/-- A reserved or unaligned offset reads as 0 (10_state.md R48). -/
theorem State.regValue_unlisted (s : State) {off : BitVec 8}
    (h : off ∉ [0x00#8, 0x04#8, 0x08#8, 0x0C#8, 0x10#8, 0x14#8, 0x18#8, 0x1C#8, 0x20#8, 0x24#8, 0x28#8, 0x2C#8]) :
    s.regValue off = 0#32 := by
  simp only [List.mem_cons, List.not_mem_nil, or_false, not_or] at h
  simp only [State.regValue, h, if_false]

/-- A write anywhere but to the five configuration registers stores nothing (10_state.md R45, R48). -/
theorem State.storeReg_unlisted (s : State) {off : BitVec 8} (v : Word)
    (h : off ∉ [0x10#8, 0x14#8, 0x18#8, 0x1C#8, 0x20#8]) : s.storeReg off v = s := by
  simp only [List.mem_cons, List.not_mem_nil, or_false, not_or] at h
  simp only [State.storeReg, h, if_false]

/-- A write to any register but `CMD` is no command (44_system.md R202). -/
theorem perform_regWrite {off : BitVec 8} (h : off ≠ 0x04#8) (v : Word) (s : State) :
    perform (.regWrite off v) s = .next (s.storeReg off v) :=
  if_neg h

/-- Settles O7: the value of each register of 10_state.md R40 at its offset. -/
theorem regReadReturnsRegister : Obligations.RegReadReturnsRegister := by
  intro s off
  refine ⟨s.regValue off, rfl, ?id, ?cmd, ?status, ?result, ?srcBase, ?srcLen, ?dstBase, ?dstLen, ?size, ?consumed,
    ?produced, ?ustat, s.regValue_unlisted⟩ <;> rintro rfl
  case status => exact and_lowMask_fields s.regs.status (k := 4) (by decide)
  case result => exact and_lowMask_fields s.regs.result (k := 8) (by decide)
  case ustat => exact s.ustat_fields
  all_goals rfl

/-- Settles O8: `CMD` runs the word's command or raises `IllegalCommand`, every other write stores its register or nothing. -/
theorem regWriteStoresOrDispatches : Obligations.RegWriteStoresOrDispatches := by
  intro s off v
  refine ⟨?command, ?illegal, ?srcBase, ?srcLen, ?dstBase, ?dstLen, ?size, fun h => ?ignored⟩
  case ignored =>
    rw [List.mem_cons, not_or] at h
    obtain ⟨hcmd, hconfig⟩ := h
    rw [perform_regWrite hcmd, s.storeReg_unlisted v hconfig]
  all_goals rintro rfl
  case command => exact fun i hi => perform_command hi s
  case illegal => exact fun hv => perform_illegal hv s
  all_goals exact perform_regWrite (by decide) v s

/-! ### NOP -/

/-- Settles O13: the all-zero word is NOP's own, and NOP ends with the status code `ok`, whose number is 0. -/
theorem nopClearsStatus : Obligations.NopClearsStatus :=
  ⟨decode_encode .nop, fun _ => rfl⟩

end Sys2Proof.Machine
end

section
/-! Proofs of the statements of 60_exceptions.md: what each fault leaves of the state, and which commands raise it. -/

namespace Sys2Proof.Machine

/-! ### A coder step that raises at once -/

/-- A run whose first byte raises codes nothing and leaves the encoder (41_range_encoder.md R150). -/
theorem encodeRun_of_raises {e : Encoder} {c : StatusCode} (he : ∀ b, encodeByte b e = .raised c) {bs : List Byte}
    (hbs : bs ≠ []) : encodeRun bs e = ⟨e, [], 0, .ok c⟩ := by
  obtain ⟨b, bs, rfl⟩ := List.exists_cons_of_ne_nil hbs
  rw [encodeRun, he b]

theorem execEncblk_of_raises {s : State} {n : Nat} {c : StatusCode} (hn : SourceRegion s n) (hpos : 1 ≤ n)
    (he : ∀ b, encodeByte b s.enc = .raised c) : execEncblk s = .next ((s.setCounts 0 0).finish c) := by
  have hbs : s.bufSlice s.regs.srcBase.toNat n ≠ [] := List.ne_nil_of_length_pos (by rwa [State.bufSlice_length])
  have hout : outBytes s.outStream [] = s.outStream := List.append_nil _
  have hcount : countWord 0 = 0 := countWord_of_lt (by decide)
  rw [execEncblk_of_run hn (encodeRun_of_raises he hbs), hout, List.length_nil, hcount]

theorem decodeSymbol_full {d : Decoder} (ht : 2 ^ 40 ≤ d.freq.total) (stream : List Byte) (pos : Nat) :
    decodeSymbol stream d pos = .raised .freq pos :=
  if_pos ht

theorem execDecb_of_raises {s : State} {c : StatusCode} {pos : Nat} (he : s.dec.err = false)
    (hd : decodeSymbol s.params.inStream s.dec s.inPos = .raised c pos) :
    execDecb s = .next (State.finish { s with dec := s.dec.latch c, inPos := pos } c) := by
  rw [execDecb, he, if_neg Bool.false_ne_true, hd]

/-- A run whose first symbol raises decodes nothing and latches the code (42_range_decoder.md R166). -/
theorem decodeRun_of_raises {stream : List Byte} {d : Decoder} {pos pos' : Nat} {c : StatusCode}
    (hd : decodeSymbol stream d pos = .raised c pos') {n : Nat} (hn : 1 ≤ n) :
    decodeRun stream n d pos = ⟨d.latch c, pos', [], .ok c⟩ := by
  obtain ⟨k, rfl⟩ := Nat.exists_eq_add_of_le' hn
  rw [decodeRun, hd]

/-! ### Sequence -/

/-- A flushed encoder refuses the first byte, and a run of none leaves it (60_exceptions.md R225). -/
theorem encodeRun_enc_of_flushed {e : Encoder} (hf : e.flushed = true) (bs : List Byte) : (encodeRun bs e).enc = e := by
  cases bs with
  | nil => rfl
  | cons b bs => rw [encodeRun_of_raises (encodeByte_flushed · hf) (List.cons_ne_nil b bs)]

/-- Once flushed, the encoder is changed by ERST alone (60_exceptions.md R225). -/
theorem exec_enc_of_flushed {i : Instr} {s t : State} (hf : s.enc.flushed = true) (hi : i ≠ .erst)
    (h : exec i s = .next t) : t.enc = s.enc := by
  cases i with
  | encb b =>
    cases h.symm.trans (execEncb_of_raises (encodeByte_flushed b hf))
    rfl
  | encf =>
    cases h.symm.trans (execEncf_idle (.inr hf))
    rfl
  | encblk =>
    rcases execEncblk_next h with rfl | ⟨n, e, out, p, c, -, -, hr, rfl⟩
    · rfl
    · have he := encodeRun_enc_of_flushed hf (s.bufSlice s.regs.srcBase.toNat n)
      rwa [hr] at he
  | erst => exact absurd rfl hi
  | nop | decb | decblk | drst | zfwd | zinv =>
    obtain ⟨henc, -⟩ := commandsStayInTheirUnit _ s t h
    exact henc (by simp) (by decide)

/-- Settles O16: every encode step of a flushed encoder raises `Sequence`, and no command but ERST changes the unit. -/
theorem flushedEncoderRefusesBytes : Obligations.FlushedEncoderRefusesBytes := by
  intro s hf
  refine ⟨fun b => execEncb_of_raises (encodeByte_flushed b hf), fun n hn hpos => ?_, fun i t hi h => ?_⟩
  · exact execEncblk_of_raises hn hpos (encodeByte_flushed · hf)
  · rw [exec_enc_of_flushed hf hi h, hf]

/-! ### FreqLimit -/

theorem execDecblk_full {s : State} (he : s.dec.err = false) (ht : 2 ^ 40 ≤ s.dec.freq.total) (hdst : DestRegion s)
    (hpos : 1 ≤ s.regs.dstLen.toNat) :
    execDecblk s = .next (State.finish (State.setCounts { s with dec := s.dec.latch .freq } 0 0) .freq) := by
  rw [execDecblk_of_run he hdst (decodeRun_of_raises (decodeSymbol_full ht _ _) hpos), Nat.sub_self]
  rfl

/-- Settles O17: both units test the bound before they code, so the first step of each command raises. -/
theorem frequencyBoundStopsCoding : Obligations.FrequencyBoundStopsCoding := by
  refine fun s => ⟨fun hf ht => ⟨fun b => ?encb, fun n hn hpos => ?encblk⟩,
    fun he ht => ⟨?decb, fun hdst hpos => ?decblk⟩⟩
  case encb => exact execEncb_of_raises (encodeByte_full b hf ht)
  case encblk => exact execEncblk_of_raises hn hpos (encodeByte_full · hf ht)
  case decb => exact execDecb_of_raises he (decodeSymbol_full ht _ _)
  case decblk => exact execDecblk_full he ht hdst hpos

/-! ### The decoder's latch -/

/-- Once latched, the decoder and the input cursor are changed by DRST alone (60_exceptions.md R226). -/
theorem exec_dec_of_latched {i : Instr} {s t : State} (he : s.dec.err = true) (hi : i ≠ .drst)
    (h : exec i s = .next t) : t.dec = s.dec ∧ t.inPos = s.inPos := by
  cases i with
  | decb =>
    cases h.symm.trans (execDecb_latched he)
    exact ⟨rfl, rfl⟩
  | decblk =>
    cases h.symm.trans (execDecblk_latched he)
    exact ⟨rfl, rfl⟩
  | drst => exact absurd rfl hi
  | nop | encb | encf | encblk | erst | zfwd | zinv =>
    obtain ⟨-, -, hdec, hpos, -⟩ := commandsStayInTheirUnit _ s t h
    exact ⟨hdec (by simp), hpos (by simp)⟩

/-- Settles O24: both decode commands test the latch first, and no other command but DRST has the decoder. -/
theorem latchedDecoderOnlyReports : Obligations.LatchedDecoderOnlyReports :=
  fun _ he => ⟨execDecb_latched he, execDecblk_latched he, fun _ _ => exec_dec_of_latched he⟩

/-! ### InvalidArg -/

/-- A source region outside `BUF` or a `SIZE` above `SRC_LEN` is not usable (43_zlt.md R181). -/
theorem not_sourceRegion {s : State}
    (h : 2 ^ s.params.aw < s.regs.srcBase.toNat + s.regs.srcLen.toNat ∨ s.regs.srcLen.toNat < s.regs.size.toNat) (n : Nat) :
    ¬ SourceRegion s n := by
  rintro ⟨hfits, hsize, -⟩
  omega

theorem not_destRegion {s : State} (h : 2 ^ s.params.aw < s.regs.dstBase.toNat + s.regs.dstLen.toNat) : ¬ DestRegion s :=
  Nat.not_le.2 h

/-- The transform's commands refuse when one of their three checks fails (43_zlt.md R181, 60_exceptions.md R217). -/
theorem zltCommand_refuses (unit : List Byte → Option ZltUnit) {s : State}
    (h : (∀ n, ¬ SourceRegion s n) ∨ ¬ DestRegion s ∨ Overlap s) : zltCommand unit s = s.refuseArgs := by
  rcases zltCommand_form unit s with hrefused | ⟨n, _, hsrc, hdst, hover, -⟩
  · exact hrefused
  · rcases h with h | h | h
    · exact absurd hsrc (h n)
    · exact absurd hdst h
    · exact absurd h hover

INSTRUCTIONS TO FOLLOW: Starting from the line with "(h : 2 ^ s.params.aw < s.regs.srcBase.toNat" and ending with the final line of the data, quote every line exactly, both ends included.

YOUR RESPONSE:
    (h : 2 ^ s.params.aw < s.regs.srcBase.toNat + s.regs.srcLen.toNat ∨ s.regs.srcLen.toNat < s.regs.size.toNat) (n : Nat) :
    ¬ SourceRegion s n := by
  rintro ⟨hfits, hsize, -⟩
  omega

theorem not_destRegion {s : State} (h : 2 ^ s.params.aw < s.regs.dstBase.toNat + s.regs.dstLen.toNat) : ¬ DestRegion s :=
  Nat.not_le.2 h

/-- The transform's commands refuse when one of their three checks fails (43_zlt.md R181, 60_exceptions.md R217). -/
theorem zltCommand_refuses (unit : List Byte → Option ZltUnit) {s : State}
    (h : (∀ n, ¬ SourceRegion s n) ∨ ¬ DestRegion s ∨ Overlap s) : zltCommand unit s = s.refuseArgs := by
  rcases zltCommand_form unit s with hrefused | ⟨n, _, hsrc, hdst, hover, -⟩
  · exact hrefused
  · rcases h with h | h | h
    · exact absurd hsrc (h n)
    · exact absurd hdst h
    · exact absurd h hover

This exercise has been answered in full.